Word for word, retype the first line of the records and every following line through the one containing "group of core 0. -/".

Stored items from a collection

——

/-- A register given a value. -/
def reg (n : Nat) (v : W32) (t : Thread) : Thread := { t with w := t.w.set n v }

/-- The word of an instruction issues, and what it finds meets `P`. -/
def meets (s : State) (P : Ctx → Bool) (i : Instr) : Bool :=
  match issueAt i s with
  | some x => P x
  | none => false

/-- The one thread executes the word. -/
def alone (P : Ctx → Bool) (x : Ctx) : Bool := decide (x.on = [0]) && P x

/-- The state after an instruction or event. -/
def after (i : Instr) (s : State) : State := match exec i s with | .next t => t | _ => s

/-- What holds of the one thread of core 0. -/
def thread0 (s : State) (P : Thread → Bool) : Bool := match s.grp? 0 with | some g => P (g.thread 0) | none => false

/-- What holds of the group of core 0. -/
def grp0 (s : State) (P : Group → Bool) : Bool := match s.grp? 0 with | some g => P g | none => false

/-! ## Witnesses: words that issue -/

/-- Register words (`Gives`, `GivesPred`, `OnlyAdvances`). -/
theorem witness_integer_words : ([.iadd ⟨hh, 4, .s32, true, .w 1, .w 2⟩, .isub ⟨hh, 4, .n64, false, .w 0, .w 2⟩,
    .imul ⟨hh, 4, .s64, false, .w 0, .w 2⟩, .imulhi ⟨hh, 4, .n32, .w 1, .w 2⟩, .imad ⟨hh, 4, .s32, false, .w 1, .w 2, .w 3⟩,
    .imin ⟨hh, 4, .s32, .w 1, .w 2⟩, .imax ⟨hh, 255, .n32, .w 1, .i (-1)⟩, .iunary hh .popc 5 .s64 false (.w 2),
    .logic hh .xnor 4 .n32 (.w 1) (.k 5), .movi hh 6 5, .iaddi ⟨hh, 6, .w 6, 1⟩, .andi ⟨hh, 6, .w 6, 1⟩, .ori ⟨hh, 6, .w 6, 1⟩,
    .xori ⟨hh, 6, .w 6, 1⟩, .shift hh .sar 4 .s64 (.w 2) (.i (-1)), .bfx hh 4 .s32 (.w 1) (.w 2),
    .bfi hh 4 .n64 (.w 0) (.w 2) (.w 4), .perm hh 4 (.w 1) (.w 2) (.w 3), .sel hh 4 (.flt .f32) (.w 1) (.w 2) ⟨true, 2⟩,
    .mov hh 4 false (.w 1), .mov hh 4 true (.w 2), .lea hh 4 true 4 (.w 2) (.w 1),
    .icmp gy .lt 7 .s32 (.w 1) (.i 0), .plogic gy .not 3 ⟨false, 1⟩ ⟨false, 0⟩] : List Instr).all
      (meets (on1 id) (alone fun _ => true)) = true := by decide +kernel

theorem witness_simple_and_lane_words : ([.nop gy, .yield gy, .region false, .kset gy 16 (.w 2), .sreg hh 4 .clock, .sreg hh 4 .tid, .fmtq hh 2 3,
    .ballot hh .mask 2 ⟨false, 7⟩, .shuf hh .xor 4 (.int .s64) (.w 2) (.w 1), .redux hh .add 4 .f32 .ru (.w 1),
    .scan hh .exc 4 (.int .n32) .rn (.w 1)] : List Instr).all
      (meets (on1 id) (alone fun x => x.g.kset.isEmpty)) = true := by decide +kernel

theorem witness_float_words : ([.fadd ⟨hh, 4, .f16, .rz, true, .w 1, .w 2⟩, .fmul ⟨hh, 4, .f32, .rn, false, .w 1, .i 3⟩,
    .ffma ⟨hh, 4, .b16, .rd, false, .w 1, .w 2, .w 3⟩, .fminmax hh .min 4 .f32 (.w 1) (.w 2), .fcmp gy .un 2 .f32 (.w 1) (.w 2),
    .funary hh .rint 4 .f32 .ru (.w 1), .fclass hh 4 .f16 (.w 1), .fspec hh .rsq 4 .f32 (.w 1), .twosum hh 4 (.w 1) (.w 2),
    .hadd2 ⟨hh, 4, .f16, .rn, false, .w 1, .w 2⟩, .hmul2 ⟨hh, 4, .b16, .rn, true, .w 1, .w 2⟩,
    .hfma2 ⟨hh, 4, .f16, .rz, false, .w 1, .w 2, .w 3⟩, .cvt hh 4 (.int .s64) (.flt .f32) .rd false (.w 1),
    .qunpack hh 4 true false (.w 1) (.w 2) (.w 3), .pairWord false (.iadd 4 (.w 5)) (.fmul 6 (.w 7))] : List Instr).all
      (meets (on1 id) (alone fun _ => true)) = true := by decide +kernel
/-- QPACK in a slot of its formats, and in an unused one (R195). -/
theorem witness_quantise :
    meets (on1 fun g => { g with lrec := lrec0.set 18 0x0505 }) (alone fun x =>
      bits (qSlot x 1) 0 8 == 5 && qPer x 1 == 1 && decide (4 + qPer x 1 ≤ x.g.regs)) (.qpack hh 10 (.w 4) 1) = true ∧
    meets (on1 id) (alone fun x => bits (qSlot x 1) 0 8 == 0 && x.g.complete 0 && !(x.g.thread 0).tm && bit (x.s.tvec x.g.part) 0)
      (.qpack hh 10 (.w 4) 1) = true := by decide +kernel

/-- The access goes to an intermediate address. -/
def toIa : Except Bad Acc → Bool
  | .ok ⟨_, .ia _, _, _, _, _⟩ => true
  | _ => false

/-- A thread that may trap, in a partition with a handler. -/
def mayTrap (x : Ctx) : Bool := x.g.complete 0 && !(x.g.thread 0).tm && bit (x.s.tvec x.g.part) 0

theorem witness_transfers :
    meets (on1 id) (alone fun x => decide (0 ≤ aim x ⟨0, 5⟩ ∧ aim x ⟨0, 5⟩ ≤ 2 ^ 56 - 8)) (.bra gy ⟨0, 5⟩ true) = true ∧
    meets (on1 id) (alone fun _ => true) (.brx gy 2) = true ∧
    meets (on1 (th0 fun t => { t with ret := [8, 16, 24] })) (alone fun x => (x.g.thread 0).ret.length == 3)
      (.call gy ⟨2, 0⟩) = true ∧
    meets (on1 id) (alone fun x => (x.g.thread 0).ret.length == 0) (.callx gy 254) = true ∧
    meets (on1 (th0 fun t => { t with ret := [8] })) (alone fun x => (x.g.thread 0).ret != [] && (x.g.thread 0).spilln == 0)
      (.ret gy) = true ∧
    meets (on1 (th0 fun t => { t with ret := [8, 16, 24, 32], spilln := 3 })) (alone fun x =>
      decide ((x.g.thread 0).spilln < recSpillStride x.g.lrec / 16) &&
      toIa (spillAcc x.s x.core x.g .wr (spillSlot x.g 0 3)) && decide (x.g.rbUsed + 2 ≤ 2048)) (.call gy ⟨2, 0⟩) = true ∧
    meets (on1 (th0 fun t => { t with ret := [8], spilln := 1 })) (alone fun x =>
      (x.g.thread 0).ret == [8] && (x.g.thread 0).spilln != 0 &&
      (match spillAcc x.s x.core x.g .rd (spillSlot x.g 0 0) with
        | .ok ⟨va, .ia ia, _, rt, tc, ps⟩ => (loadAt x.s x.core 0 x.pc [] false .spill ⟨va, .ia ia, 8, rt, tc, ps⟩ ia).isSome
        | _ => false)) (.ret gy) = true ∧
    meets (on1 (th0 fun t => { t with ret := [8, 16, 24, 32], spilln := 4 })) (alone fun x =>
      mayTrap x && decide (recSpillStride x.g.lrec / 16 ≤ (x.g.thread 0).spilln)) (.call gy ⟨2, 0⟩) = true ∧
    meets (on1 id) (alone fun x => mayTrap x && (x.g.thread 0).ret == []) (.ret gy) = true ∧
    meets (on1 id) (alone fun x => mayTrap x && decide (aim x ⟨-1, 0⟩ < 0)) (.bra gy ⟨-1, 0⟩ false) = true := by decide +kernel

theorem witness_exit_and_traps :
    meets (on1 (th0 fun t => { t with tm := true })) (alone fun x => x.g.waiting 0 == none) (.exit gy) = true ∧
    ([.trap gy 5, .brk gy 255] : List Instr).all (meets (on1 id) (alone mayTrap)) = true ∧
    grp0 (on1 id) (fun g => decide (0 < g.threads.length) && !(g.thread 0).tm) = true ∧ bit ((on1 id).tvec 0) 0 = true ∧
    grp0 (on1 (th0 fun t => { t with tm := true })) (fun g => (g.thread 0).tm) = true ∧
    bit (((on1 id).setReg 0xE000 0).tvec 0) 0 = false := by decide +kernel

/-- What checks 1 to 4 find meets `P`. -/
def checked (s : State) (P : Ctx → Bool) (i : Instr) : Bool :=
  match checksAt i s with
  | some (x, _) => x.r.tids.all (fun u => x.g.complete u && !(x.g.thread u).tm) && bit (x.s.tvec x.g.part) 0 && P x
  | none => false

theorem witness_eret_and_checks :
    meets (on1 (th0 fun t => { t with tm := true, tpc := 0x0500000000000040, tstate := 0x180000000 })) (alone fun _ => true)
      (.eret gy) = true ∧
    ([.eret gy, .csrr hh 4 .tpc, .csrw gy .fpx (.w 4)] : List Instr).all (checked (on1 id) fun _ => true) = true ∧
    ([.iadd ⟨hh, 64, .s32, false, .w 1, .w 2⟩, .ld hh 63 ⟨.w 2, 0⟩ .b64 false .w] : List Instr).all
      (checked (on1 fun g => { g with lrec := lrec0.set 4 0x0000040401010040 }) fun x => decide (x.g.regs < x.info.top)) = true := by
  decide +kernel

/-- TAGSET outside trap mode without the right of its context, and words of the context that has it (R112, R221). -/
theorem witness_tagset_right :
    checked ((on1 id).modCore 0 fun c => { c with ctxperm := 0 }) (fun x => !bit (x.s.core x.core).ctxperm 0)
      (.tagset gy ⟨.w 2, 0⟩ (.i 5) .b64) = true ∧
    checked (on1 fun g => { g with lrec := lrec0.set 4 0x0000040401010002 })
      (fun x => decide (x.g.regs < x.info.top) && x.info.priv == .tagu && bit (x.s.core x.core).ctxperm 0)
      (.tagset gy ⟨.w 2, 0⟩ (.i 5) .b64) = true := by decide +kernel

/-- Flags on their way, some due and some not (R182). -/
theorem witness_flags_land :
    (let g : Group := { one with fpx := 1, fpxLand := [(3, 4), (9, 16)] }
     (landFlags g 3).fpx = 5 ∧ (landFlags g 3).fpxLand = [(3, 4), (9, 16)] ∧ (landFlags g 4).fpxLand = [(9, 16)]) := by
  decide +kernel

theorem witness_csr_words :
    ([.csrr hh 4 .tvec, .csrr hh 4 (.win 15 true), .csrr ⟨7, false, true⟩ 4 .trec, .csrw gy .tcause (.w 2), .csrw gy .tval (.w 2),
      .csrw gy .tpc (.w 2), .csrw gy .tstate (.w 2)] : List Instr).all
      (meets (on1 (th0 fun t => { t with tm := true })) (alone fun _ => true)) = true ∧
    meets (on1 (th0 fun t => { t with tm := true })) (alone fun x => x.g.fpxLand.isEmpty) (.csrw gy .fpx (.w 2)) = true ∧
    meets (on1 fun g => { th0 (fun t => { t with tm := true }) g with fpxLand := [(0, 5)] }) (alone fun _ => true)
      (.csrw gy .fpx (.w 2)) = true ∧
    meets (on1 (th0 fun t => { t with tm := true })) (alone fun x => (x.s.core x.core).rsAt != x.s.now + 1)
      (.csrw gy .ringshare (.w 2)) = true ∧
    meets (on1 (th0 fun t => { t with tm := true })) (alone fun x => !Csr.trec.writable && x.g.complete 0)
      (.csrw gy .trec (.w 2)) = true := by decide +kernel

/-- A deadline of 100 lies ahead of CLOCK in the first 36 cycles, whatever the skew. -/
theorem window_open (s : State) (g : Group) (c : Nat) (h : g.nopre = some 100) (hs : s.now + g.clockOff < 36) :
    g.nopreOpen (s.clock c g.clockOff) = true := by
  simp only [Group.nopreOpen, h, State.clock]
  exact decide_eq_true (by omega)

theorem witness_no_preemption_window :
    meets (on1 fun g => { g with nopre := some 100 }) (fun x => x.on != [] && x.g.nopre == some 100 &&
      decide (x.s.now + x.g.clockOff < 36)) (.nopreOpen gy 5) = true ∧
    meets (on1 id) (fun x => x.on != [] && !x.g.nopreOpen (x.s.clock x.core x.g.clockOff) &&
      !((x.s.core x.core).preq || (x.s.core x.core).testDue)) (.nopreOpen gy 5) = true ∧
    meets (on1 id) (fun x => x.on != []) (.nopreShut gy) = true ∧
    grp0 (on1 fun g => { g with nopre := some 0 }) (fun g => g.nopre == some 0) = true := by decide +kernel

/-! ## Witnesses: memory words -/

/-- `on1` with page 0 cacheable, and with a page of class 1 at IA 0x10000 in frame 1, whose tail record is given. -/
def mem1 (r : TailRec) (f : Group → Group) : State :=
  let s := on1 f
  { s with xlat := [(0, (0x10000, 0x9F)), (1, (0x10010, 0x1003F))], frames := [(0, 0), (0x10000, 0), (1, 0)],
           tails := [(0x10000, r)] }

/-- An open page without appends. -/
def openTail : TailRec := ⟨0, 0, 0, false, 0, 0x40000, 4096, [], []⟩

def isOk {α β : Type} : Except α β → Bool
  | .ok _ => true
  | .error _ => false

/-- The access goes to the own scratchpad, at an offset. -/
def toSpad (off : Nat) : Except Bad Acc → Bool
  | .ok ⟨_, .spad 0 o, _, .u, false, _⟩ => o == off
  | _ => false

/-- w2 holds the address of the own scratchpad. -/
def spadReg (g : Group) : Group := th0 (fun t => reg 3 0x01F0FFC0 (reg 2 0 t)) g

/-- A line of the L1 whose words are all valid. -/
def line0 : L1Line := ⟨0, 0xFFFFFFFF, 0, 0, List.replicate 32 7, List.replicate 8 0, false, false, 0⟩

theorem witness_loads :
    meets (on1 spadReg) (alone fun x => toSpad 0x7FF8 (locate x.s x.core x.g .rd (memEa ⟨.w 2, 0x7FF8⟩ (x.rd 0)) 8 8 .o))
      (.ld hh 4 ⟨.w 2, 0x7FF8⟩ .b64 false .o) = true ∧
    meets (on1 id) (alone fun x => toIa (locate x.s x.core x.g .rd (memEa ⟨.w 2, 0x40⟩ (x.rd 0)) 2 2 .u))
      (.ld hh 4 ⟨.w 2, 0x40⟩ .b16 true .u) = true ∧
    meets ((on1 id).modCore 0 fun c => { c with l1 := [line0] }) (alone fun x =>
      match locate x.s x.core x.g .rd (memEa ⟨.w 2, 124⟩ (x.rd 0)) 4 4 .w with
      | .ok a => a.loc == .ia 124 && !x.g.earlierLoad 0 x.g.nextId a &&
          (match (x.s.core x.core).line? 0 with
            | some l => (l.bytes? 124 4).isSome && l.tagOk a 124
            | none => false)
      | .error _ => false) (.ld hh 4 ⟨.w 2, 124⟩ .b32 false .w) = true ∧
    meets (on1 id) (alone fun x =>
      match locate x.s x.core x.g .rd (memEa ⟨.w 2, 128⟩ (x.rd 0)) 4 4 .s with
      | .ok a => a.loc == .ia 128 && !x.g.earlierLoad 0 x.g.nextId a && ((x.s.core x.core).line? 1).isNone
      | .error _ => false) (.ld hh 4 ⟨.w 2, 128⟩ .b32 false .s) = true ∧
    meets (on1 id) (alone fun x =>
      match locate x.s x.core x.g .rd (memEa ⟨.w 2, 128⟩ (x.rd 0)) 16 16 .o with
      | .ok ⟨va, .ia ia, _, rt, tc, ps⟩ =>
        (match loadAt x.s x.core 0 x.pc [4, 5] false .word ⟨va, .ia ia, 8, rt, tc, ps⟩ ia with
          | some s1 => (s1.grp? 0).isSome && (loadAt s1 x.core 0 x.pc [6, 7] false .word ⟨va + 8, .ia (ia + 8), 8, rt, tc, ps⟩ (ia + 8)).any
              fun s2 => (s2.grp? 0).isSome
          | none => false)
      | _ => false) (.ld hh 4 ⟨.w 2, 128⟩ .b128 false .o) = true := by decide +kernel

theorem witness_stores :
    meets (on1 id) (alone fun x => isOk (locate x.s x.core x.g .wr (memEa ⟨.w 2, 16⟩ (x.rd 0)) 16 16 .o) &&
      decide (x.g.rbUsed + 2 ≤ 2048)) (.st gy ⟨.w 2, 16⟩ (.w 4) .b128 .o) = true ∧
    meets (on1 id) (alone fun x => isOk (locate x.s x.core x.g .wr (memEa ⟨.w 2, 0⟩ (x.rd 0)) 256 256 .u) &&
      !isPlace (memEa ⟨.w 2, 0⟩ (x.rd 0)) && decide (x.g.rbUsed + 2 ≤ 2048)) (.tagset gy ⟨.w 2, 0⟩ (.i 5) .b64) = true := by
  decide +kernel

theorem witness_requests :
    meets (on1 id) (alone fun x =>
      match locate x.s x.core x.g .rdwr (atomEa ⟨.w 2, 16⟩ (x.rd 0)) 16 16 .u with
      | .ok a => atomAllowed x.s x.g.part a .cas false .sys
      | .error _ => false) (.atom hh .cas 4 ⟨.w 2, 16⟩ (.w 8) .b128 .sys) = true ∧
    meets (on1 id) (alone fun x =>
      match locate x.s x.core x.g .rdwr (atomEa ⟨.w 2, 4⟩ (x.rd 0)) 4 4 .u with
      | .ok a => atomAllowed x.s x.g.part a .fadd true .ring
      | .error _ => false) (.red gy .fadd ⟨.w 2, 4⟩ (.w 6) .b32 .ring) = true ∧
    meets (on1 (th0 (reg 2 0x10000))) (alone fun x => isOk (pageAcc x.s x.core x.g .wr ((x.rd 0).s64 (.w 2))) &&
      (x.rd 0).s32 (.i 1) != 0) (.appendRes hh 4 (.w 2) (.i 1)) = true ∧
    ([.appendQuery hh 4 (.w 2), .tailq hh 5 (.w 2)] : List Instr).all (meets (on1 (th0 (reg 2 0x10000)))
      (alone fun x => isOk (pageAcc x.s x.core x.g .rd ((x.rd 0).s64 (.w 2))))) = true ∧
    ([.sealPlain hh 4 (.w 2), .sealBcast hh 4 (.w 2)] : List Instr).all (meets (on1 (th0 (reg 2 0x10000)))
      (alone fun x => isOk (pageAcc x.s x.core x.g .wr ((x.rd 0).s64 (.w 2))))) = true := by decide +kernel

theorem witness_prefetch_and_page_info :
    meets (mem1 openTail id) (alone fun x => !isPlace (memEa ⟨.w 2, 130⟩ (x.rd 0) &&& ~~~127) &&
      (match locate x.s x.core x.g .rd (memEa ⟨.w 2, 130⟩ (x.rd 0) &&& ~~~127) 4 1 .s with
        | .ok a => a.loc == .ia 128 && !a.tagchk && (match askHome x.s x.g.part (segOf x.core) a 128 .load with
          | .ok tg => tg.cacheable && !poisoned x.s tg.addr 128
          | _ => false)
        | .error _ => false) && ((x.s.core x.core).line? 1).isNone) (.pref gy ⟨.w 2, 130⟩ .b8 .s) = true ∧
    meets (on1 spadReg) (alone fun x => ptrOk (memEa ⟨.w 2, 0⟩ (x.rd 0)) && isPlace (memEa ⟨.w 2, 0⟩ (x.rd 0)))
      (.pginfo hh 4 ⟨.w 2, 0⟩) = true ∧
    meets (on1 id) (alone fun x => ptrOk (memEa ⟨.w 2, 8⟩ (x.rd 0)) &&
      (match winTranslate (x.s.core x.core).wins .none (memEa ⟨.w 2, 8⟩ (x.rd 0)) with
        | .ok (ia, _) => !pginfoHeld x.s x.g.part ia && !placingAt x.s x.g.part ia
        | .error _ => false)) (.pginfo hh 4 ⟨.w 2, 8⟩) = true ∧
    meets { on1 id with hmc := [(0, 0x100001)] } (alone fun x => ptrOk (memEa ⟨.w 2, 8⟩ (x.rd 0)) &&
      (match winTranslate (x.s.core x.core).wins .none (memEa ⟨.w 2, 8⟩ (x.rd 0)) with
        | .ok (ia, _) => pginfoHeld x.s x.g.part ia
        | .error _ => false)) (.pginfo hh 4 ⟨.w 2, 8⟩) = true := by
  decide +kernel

——

EXERCISE RESPONSE
/-- A register given a value. -/
def reg (n : Nat) (v : W32) (t : Thread) : Thread := { t with w := t.w.set n v }

/-- The word of an instruction issues, and what it finds meets `P`. -/
def meets (s : State) (P : Ctx → Bool) (i : Instr) : Bool :=
  match issueAt i s with
  | some x => P x
  | none => false

/-- The one thread executes the word. -/
def alone (P : Ctx → Bool) (x : Ctx) : Bool := decide (x.on = [0]) && P x

/-- The state after an instruction or event. -/
def after (i : Instr) (s : State) : State := match exec i s with | .next t => t | _ => s

/-- What holds of the one thread of core 0. -/
def thread0 (s : State) (P : Thread → Bool) : Bool := match s.grp? 0 with | some g => P (g.thread 0) | none => false

/-- What holds of the group of core 0. -/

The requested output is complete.